*Goal of the exercise*: Each line of the data must be set down again without a single difference.

Saved entries:
━━━━━━━━━━━━━━━━

-- ==== Sys2Proof/Machine/Dispatcher.lean ====
section
/-! DEFINITION. The dispatcher's operations (Chapter 6): rectangles, requests, admission, buckets, spans, take-overs, splices, parking, lost regions, recovery and the journal image. -/
namespace Sys2Proof.Machine
open Sys2Proof

/-! Rectangles -/

/-- The overlap of two rectangles. -/
def Rect.inter (a b : Rect) : Option Rect :=
  let x0 := max a.x b.x
  let y0 := max a.y b.y
  let x1 := min (a.x + a.w) (b.x + b.w)
  let y1 := min (a.y + a.h) (b.y + b.h)
  if x0 < x1 ∧ y0 < y1 then some ⟨x0, y0, x1 - x0, y1 - y0⟩ else none

def Rect.meets (a b : Rect) : Bool := (a.inter b).isSome
def Rect.has (a : Rect) (q : Nat × Nat) : Bool := a.x ≤ q.1 && q.1 < a.x + a.w && a.y ≤ q.2 && q.2 < a.y + a.h

/-- X ∖ N in at most four pieces, empty ones not formed (R185 step 2): above, below, left, right. -/
def Rect.cut (x n : Rect) : List Rect :=
  match x.inter n with
  | none => [x]
  | some i =>
    ([⟨x.x, x.y, x.w, i.y - x.y⟩, ⟨x.x, i.y + i.h, x.w, (x.y + x.h) - (i.y + i.h)⟩,
      ⟨x.x, i.y, i.x - x.x, i.h⟩, ⟨i.x + i.w, i.y, (x.x + x.w) - (i.x + i.w), i.h⟩] : List Rect).filter fun r => r.w ≠ 0 && r.h ≠ 0

/-- First group and group count of a rectangle's window (R21). -/
def Rect.groups (r : Rect) : Nat × Nat := (r.x / 8, divCeil (r.x + r.w) 8 - r.x / 8)

/-! Regions -/

def State.region (s : State) (id : Nat) : Option Region := s.disp.regions.find? (·.id == id)
def State.updRegion (s : State) (id : Nat) (f : Region → Region) : State :=
  { s with disp := { s.disp with regions := s.disp.regions.map fun r => if r.id == id then f r else r } }
/-- The regions that a slate already has keep the set they were formed with (R141, R154). -/
def keepSets (s : State) (p : Nat) (r : ResSet) : State :=
  { s with disp := { s.disp with regions := s.disp.regions.map fun q => if q.port.val == p && q.own.isNone then { q with own := some r } else q } }
def State.dropRegion (s : State) (id : Nat) : State :=
  { s with disp := { s.disp with regions := s.disp.regions.filter (·.id != id) } }
def State.setRegions (s : State) (l : List Region) : State := { s with disp := { s.disp with regions := l } }
def State.regionsOn (s : State) (p : Nat) : List Region := s.disp.regions.filter (·.port.val == p)

/-- Whether a region is a piece parked for another (R185 step 1). -/
def Region.isPiece (r : Region) : Bool := r.parkN.isSome
/-- Open: its pixels are its own, from admission until its write-back has committed (Table 6.1). -/
def Region.isOpen (r : Region) : Bool := r.st != .done && r.st != .waiting && !r.isPiece
/-- Counts against R22: open, or closed and still in the journal image (R192). -/
def Region.counts (r : Region) : Bool := !r.isPiece
/-- Still to end for its request (R169, R190). -/
def Region.live (r : Region) : Bool := r.isOpen && !r.lost

/-- The run of a region; for a RECOVER run the interrupted one. -/
def Region.run (r : Region) : Run := ⟨r.mode, r.tb, r.ab, r.inv, if r.kind = .recover then r.rkind = .chained else r.kind = .chained⟩
/-- What a region's RECOVER run nulls (R155): the canonical run of its FRAME and LINE (R194). -/
def Region.base (r : Region) : RecBase := ⟨r.run, r.frame, r.line, 0, none⟩
/-- Frames of the RECOVER run of a region (R156). -/
def Region.recFrames (r : Region) (st : ResSet) : Nat := r.base.frames st r.rect.y r.rect.h
/-- A region's run stands at boundary 0 of a run not begun: its pixels are in their state S. -/
def Region.atZero (r : Region) : Bool := r.st == .admitted || r.st == .parked || (r.st == .running && (r.kind == .recover || (r.frame == 0 && r.line.isNone && !r.cur)))
/-- The boundary after the frame in progress, or reached (DEDUCED, log entry 33). -/
def Region.nb (r : Region) : Nat := (if r.kind = .recover then r.rframe else r.frame) + b2n r.cur

/-- The set of a region's slate: as it was formed with, where a MODE_LOAD has replaced a mode since (R141). -/
def Region.set (s : State) (r : Region) : Option ResSet := (s.setOf r.port.val).map fun st => r.own.getD st
/-- The set that goes on record with a region whose slate has modes of MODE_LOAD, so that its run can still be nulled by it (R154) (DESIGN CHOICE, log entry 56). -/
def Region.kept (s : State) (r : Region) : Option ResSet := if r.own.isSome then r.own else (s.setOf r.port.val).filter (!·.modes.isEmpty)
/-- Frames of a region's run. -/
def Region.frames (s : State) (r : Region) : Nat := match r.set s with | some st => r.run.frames st | none => 0

/-- A new region id. -/
def State.newId (s : State) : Nat × State := (s.disp.nextId + 1, { s with disp := { s.disp with nextId := s.disp.nextId + 1 } })

/-- Open regions of a slate that a rectangle overlaps. -/
def State.overlaps (s : State) (p : Nat) (r : Rect) : List Region := (s.regionsOn p).filter fun x => x.isOpen && x.rect.meets r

━━━━━━━━━━━━━━━━

*Solution*:
-- ==== Sys2Proof/Machine/Dispatcher.lean ====
section
/-! DEFINITION. The dispatcher's operations (Chapter 6): rectangles, requests, admission, buckets, spans, take-overs, splices, parking, lost regions, recovery and the journal image. -/
namespace Sys2Proof.Machine
open Sys2Proof

/-! Rectangles -/

/-- The overlap of two rectangles. -/
def Rect.inter (a b : Rect) : Option Rect :=
  let x0 := max a.x b.x
  let y0 := max a.y b.y
  let x1 := min (a.x + a.w) (b.x + b.w)
  let y1 := min (a.y + a.h) (b.y + b.h)
  if x0 < x1 ∧ y0 < y1 then some ⟨x0, y0, x1 - x0, y1 - y0⟩ else none

def Rect.meets (a b : Rect) : Bool := (a.inter b).isSome
def Rect.has (a : Rect) (q : Nat × Nat) : Bool := a.x ≤ q.1 && q.1 < a.x + a.w && a.y ≤ q.2 && q.2 < a.y + a.h

/-- X ∖ N in at most four pieces, empty ones not formed (R185 step 2): above, below, left, right. -/
def Rect.cut (x n : Rect) : List Rect :=
  match x.inter n with
  | none => [x]
  | some i =>
    ([⟨x.x, x.y, x.w, i.y - x.y⟩, ⟨x.x, i.y + i.h, x.w, (x.y + x.h) - (i.y + i.h)⟩,
      ⟨x.x, i.y, i.x - x.x, i.h⟩, ⟨i.x + i.w, i.y, (x.x + x.w) - (i.x + i.w), i.h⟩] : List Rect).filter fun r => r.w ≠ 0 && r.h ≠ 0

/-- First group and group count of a rectangle's window (R21). -/
def Rect.groups (r : Rect) : Nat × Nat := (r.x / 8, divCeil (r.x + r.w) 8 - r.x / 8)

/-! Regions -/

def State.region (s : State) (id : Nat) : Option Region := s.disp.regions.find? (·.id == id)
def State.updRegion (s : State) (id : Nat) (f : Region → Region) : State :=
  { s with disp := { s.disp with regions := s.disp.regions.map fun r => if r.id == id then f r else r } }
/-- The regions that a slate already has keep the set they were formed with (R141, R154). -/
def keepSets (s : State) (p : Nat) (r : ResSet) : State :=
  { s with disp := { s.disp with regions := s.disp.regions.map fun q => if q.port.val == p && q.own.isNone then { q with own := some r } else q } }
def State.dropRegion (s : State) (id : Nat) : State :=
  { s with disp := { s.disp with regions := s.disp.regions.filter (·.id != id) } }
def State.setRegions (s : State) (l : List Region) : State := { s with disp := { s.disp with regions := l } }
def State.regionsOn (s : State) (p : Nat) : List Region := s.disp.regions.filter (·.port.val == p)

/-- Whether a region is a piece parked for another (R185 step 1). -/
def Region.isPiece (r : Region) : Bool := r.parkN.isSome
/-- Open: its pixels are its own, from admission until its write-back has committed (Table 6.1). -/
def Region.isOpen (r : Region) : Bool := r.st != .done && r.st != .waiting && !r.isPiece
/-- Counts against R22: open, or closed and still in the journal image (R192). -/
def Region.counts (r : Region) : Bool := !r.isPiece
/-- Still to end for its request (R169, R190). -/
def Region.live (r : Region) : Bool := r.isOpen && !r.lost

/-- The run of a region; for a RECOVER run the interrupted one. -/
def Region.run (r : Region) : Run := ⟨r.mode, r.tb, r.ab, r.inv, if r.kind = .recover then r.rkind = .chained else r.kind = .chained⟩
/-- What a region's RECOVER run nulls (R155): the canonical run of its FRAME and LINE (R194). -/
def Region.base (r : Region) : RecBase := ⟨r.run, r.frame, r.line, 0, none⟩
/-- Frames of the RECOVER run of a region (R156). -/
def Region.recFrames (r : Region) (st : ResSet) : Nat := r.base.frames st r.rect.y r.rect.h
/-- A region's run stands at boundary 0 of a run not begun: its pixels are in their state S. -/
def Region.atZero (r : Region) : Bool := r.st == .admitted || r.st == .parked || (r.st == .running && (r.kind == .recover || (r.frame == 0 && r.line.isNone && !r.cur)))
/-- The boundary after the frame in progress, or reached (DEDUCED, log entry 33). -/
def Region.nb (r : Region) : Nat := (if r.kind = .recover then r.rframe else r.frame) + b2n r.cur

/-- The set of a region's slate: as it was formed with, where a MODE_LOAD has replaced a mode since (R141). -/
def Region.set (s : State) (r : Region) : Option ResSet := (s.setOf r.port.val).map fun st => r.own.getD st
/-- The set that goes on record with a region whose slate has modes of MODE_LOAD, so that its run can still be nulled by it (R154) (DESIGN CHOICE, log entry 56). -/
def Region.kept (s : State) (r : Region) : Option ResSet := if r.own.isSome then r.own else (s.setOf r.port.val).filter (!·.modes.isEmpty)
/-- Frames of a region's run. -/
def Region.frames (s : State) (r : Region) : Nat := match r.set s with | some st => r.run.frames st | none => 0

/-- A new region id. -/
def State.newId (s : State) : Nat × State := (s.disp.nextId + 1, { s with disp := { s.disp with nextId := s.disp.nextId + 1 } })

/-- Open regions of a slate that a rectangle overlaps. -/
def State.overlaps (s : State) (p : Nat) (r : Rect) : List Region := (s.regionsOn p).filter fun x => x.isOpen && x.rect.meets r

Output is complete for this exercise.